American entrepreneur and conservationist (born 1960)

Toxey Daniel Haas III (born January 21, 1960) is an American entrepreneur and conservationist. He is the founder and CEO of Haas Outdoors, Inc., established in 1986.

==Early life and education==
Haas was born and raised in West Point, Mississippi where he attended Oak Hill Academy. His father Fox took him hunting at Choctaw Bluff, a hunting club near Mobile, Alabama. A tree at their favorite hunting spot known as the Mossy Oak tree would serve as key inspiration in Haas' business career. After graduating in 1976, he continued his education at Mississippi State University. While at Mississippi State, he was a member of Sigma Chi fraternity and attained his bachelor's degree in Business Administration.

Haas married Diane Lusk, and they moved back to West Point. He began working for Bryan Foods, a division of Sara Lee.

==Career==
Haas was first inspired by observing a handful of Mississippi dirt, where he noticed that leaves, twigs, and dirt provided "nature’s own camouflage". Haas consequently had an idea to improve the conventional camouflage that hunters used and pursued his first camouflage pattern. After being turned down many times, Crystal Springs Print Works in Georgia agreed to print his pattern. However, they had a 10,000 yard minimum, and he could only afford 800 yards. Haas convinced them to make an exception. Haas officially left his job at Bryan for his entrepreneurial pursuits and enlisted the help of his friend Bill Sugg as his partner.

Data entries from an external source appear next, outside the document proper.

-- ==== Sys2Proof/Tests/Slice0.lean ====
section
/-! SUPPORT. Tests of the model: the well-formedness checks, the worked examples of the spec, and for each obligation with
hypotheses a state and operands that meet them, clause by clause. -/

namespace Sys2Proof.Tests

open Sys2Proof Sys2Proof.Machine

set_option Elab.async false

/-! ### Helpers -/

/-- A request frame of kind `k`. -/
def frame (k : Nat) (body : Bytes) : Frame := { tag := 7, kind := BitVec.ofNat 8 k, body := body }

/-- The state with one request waiting. -/
def ask (s : State) (k : Nat) (body : Bytes) : State := s.setLink { s.link with queue := [frame k body] }

/-- The state with one notice under way. -/
def told (s : State) (n : Notice) : State := s.setNotices [n]

/-- The state after a command. -/
def after (c : Instr) (s : State) : State :=
  match exec c s with
  | .next t => t
  | .fault r => nomatch r
  | .refused _ => s

/-- The reply that a command forms last. -/
def reply (c : Instr) (s : State) : Option ReplyBody := ((after c s).link.backlog.getLast?).map (·.body)

/-- The part fresh from reset, with no notice under way. -/
def fresh : State := State.reset.setNotices []

def serialA : Serial := [65, 49]
def serialB : Serial := [66, 50]
def positionA : Position := { unit := 4471, vehicle := 2, bogie := 1, axle := 1 }
def positionB : Position := { unit := 4471, vehicle := 2, bogie := 1, axle := 2 }

/-- A wheelset record at a position. -/
def wheelset (serial : Serial) (p : Option Position) : WheelsetRecord :=
  { serial := serial, position := p, profile := 1, ds := 79000, dlt := 80000, diameters := ⟨84000, 84010⟩, ceiling := none
    condemned := false, matchDue := false, retraceDue := false, cutCount := 0, revision := 1, entries := [] }

/-- A limit line that never makes a finding. -/
def openLine : LimitLine := { lo := 0, hi := 100000, low := .nothing, inside := .nothing, high := .nothing }

/-- A profile of `n` heights. -/
def profileOf (n : Nat) : Profile :=
  { name := [80, 49], sht := 2800, sdt := 3200, kf := 100, cmin := 20, pmax := 300, band := 20, pad := 0, fallback := none
    heights := List.replicate n 0
    limits := { sh := openLine, sd := openLine, qr := openLine, f := openLine, b := openLine } }

/-- A column at 1200 mm. -/
def upColumn : ColumnRec :=
  { condition := .active, height := some 1200, load := some 600, status := some .atSetpoint, current := some 1200
    next := none, lastAck := 0 }

/-- The node table that the pit map names. -/
def nodeTable : List NodeEntry :=
  roles.map (fun r => { position := mapPosition defaultSettings.pitMap r, kind := kindOf r, serial := 5, role := some r
                        condition := .active, count := 0, failures := [], latest := none })

/-- A pit that runs, the lift RAISED, the clamps CLOSED, the heads PARKED, the zone CLEAR, and two wheelsets of one bogie
mounted. -/
def pit : State :=
  { fresh with
    attention := []
    zone := { zone := .clear, zonePending := none, stop := .healthy, stopPending := none, curtainClear := true
              chainHealthy := true }
    timers := { startTimers with gateOpen := true, discover := idleTimer }
    loop := { startLoop with state := .running, table := nodeTable, chainEnd := 10, wait := .none, powered := 11 }
    lift := { startLift with state := .raised, loopUp := true, columns := .all upColumn }
    clamps := { startClamps with
      loopUp := true
      recs := .both { startClamp with
        state := .closed, jaw := some .atClosed, force := some 200, holding := some 160, order := .close } }
    heads := { startHeads (.both (.both 3)) with loopUp := true }
    stations := ⟨{ vacantStation with occupant := some serialA, work := .mounted },
      { vacantStation with occupant := some serialB, work := .mounted }⟩
    profiles := { slots := [(1, profileOf 100)], buffer := none }
    history := { records := [wheelset serialA (some positionA), wheelset serialB (some positionB)], exportQueue := []
                 counter := 20 } }

/-- The lift in a state, its columns as they stand. -/
def lifting (x : LiftState) (s : State) : State := s.setLift { s.lift with state := x }

/-- The lift LOWERED, its columns at 0. -/
def lowered : State :=
  pit.setLift { pit.lift with state := .lowered, columns := .all { upColumn with height := some 0, current := some 0 } }

/-- A clamp in a state. -/
def clamping (st : StationId) (x : ClampState) (s : State) : State := s.setClamp st { s.clamp st with state := x }

/-- A head in a state with a task. -/
def heading (h : HeadId) (x : HeadState) (t : Option HeadTask) (s : State) : State :=
  s.setHead h { s.head h with state := x, task := t }

/-- A station in a work state with an operation in hand. -/
def working (st : StationId) (w : WorkState) (op : Option Operation) (s : State) : State :=
  s.setStation st { s.station st with work := w, operation := op }

/-- A channel that counts with a remaining time and start count 1. -/
def counting (ch : Channel) (ms : Nat) (s : State) : State :=
  s.setTimers (s.timers.set ch { condition := .counting, remaining := ms, loaded := 500, count := 1 })

/-- The zone in a state. -/
def zoned (z : ZoneState) (p : StopState) (s : State) : State := s.setZone { s.zone with zone := z, stop := p }

def hAL : HeadId := ⟨.A, .L⟩
def hAR : HeadId := ⟨.A, .R⟩

/-! ### Well-formedness -/

theorem test_wf_frame_empty : (Instr.goodFrameArrival []).wf = false := by decide
theorem test_wf_frame_long : (Instr.frameDiscard (List.replicate 256 { data := 0, stop := true })).wf = false := by
  decide +kernel
theorem test_wf_slot_position : (Instr.loopCycle [(13, { checkOk := true, cycle := 0, readings := .clamp .atOpen 0 0 })]).wf = false := by
  decide
theorem test_wf_slot_order : (Instr.loopCycle [(2, { checkOk := true, cycle := 0, readings := .clamp .atOpen 0 0 }),
    (1, { checkOk := true, cycle := 0, readings := .clamp .atOpen 0 0 })]).wf = false := by decide
theorem test_wf_column_height : readingsWf (.column 4501 0 .moving 0) = false := by decide
theorem test_wf_column_load : readingsWf (.column 0 5001 .moving 0) = false := by decide
theorem test_wf_column_ack : readingsWf (.column 0 0 .moving 256) = false := by decide
theorem test_wf_clamp_force : readingsWf (.clamp .between 5001 0) = false := by decide
theorem test_wf_clamp_holding : readingsWf (.clamp .between 0 5001) = false := by decide
theorem test_wf_cursor_pass : cursorWf (.pass 0 0) = false := by decide
theorem test_wf_cursor_lateral : cursorWf (.pass 1 13901) = false := by decide
theorem test_wf_cursor_point : cursorWf (.point .circumferential 65) = false := by decide
theorem test_wf_pass_mark : headReadingsWf ⟨.working, none, some 0, false, [], none⟩ = false := by decide
theorem test_wf_sample_index : sampleWf ⟨.lateral, 140, 42000, .good⟩ = false := by decide
theorem test_wf_sample_radius : sampleWf ⟨.lateral, 0, 55000, .good⟩ = false := by decide
theorem test_wf_sample_saturated : sampleWf ⟨.lateral, 0, 42000, .saturated⟩ = false := by decide
theorem test_wf_back_face : headReadingsWf ⟨.working, none, none, false, [], some 72001⟩ = false := by decide

/-! ### Reset -/

theorem test_reset_invariants_of_fields :
    State.reset.pending = [] ∧ State.reset.loop.state = .dark ∧ State.reset.lift.state = .unknown ∧
    State.reset.settings.raiseHeight = 1200 ∧ State.reset.settings.insertLife = 24 := by decide

/-- Power-up of a part fresh from manufacture leaves it as reset says. -/
theorem test_power_up_is_reset : after .powerUp State.reset = State.reset := by decide +kernel

/-! ### Worked examples of the spec -/

/-- The results of a traced wheel, as far as planning reads them. -/
def results (d sh sd f : Geometry) : TraceResults :=
  { nothingDerived with d := some d, sh := some sh, sd := some sd, f := some f }

/-- Slot 3 of the joint plan in chapter 8. -/
def slotThree : Profile := { profileOf 120 with sdt := 2950, kf := 40, cmin := 50 }

def calcA : Calc := compute slotThree none ⟨results 84238 3120 2710 40, results 84190 3060 2790 0⟩
def calcB : Calc := compute slotThree none ⟨results 83820 2900 2990 20, results 83806 2880 3010 20⟩
def joint : Planned × Planned := matchBogie 100 (.adopted 3 slotThree false calcA false) (.adopted 3 slotThree false calcB false)

/-- Section 8, joint plan: the requirements, the targets and wheelset A's finals. -/
theorem test_joint_plan_targets :
    (calcA.wheels.l.a, calcA.wheels.r.a, calcA.target, calcA.wheels.l.final, calcA.wheels.r.final) =
      (600, 400, 83038, 83038, 83030) ∧
    (calcB.wheels.l.a, calcB.wheels.r.a, calcB.target) = (100, 80, 83620) := by decide +kernel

In 1986, when he was only twenty-six years old, Haas founded Haas Outdoors, Inc and introduced the Mossy Oak brand of outdoor clothing using the "Bottomland" pattern he designed for turkeys, bow hunting deer, and duck hunting. The first Mossy Oak clothing was sewn by Haas' mother in his childhood home. For the first few years, the brand became regionally popular. Haas Outdoors has five major patterns: Break-Up, Treestand, Obsession, Duck Blind, and Brush.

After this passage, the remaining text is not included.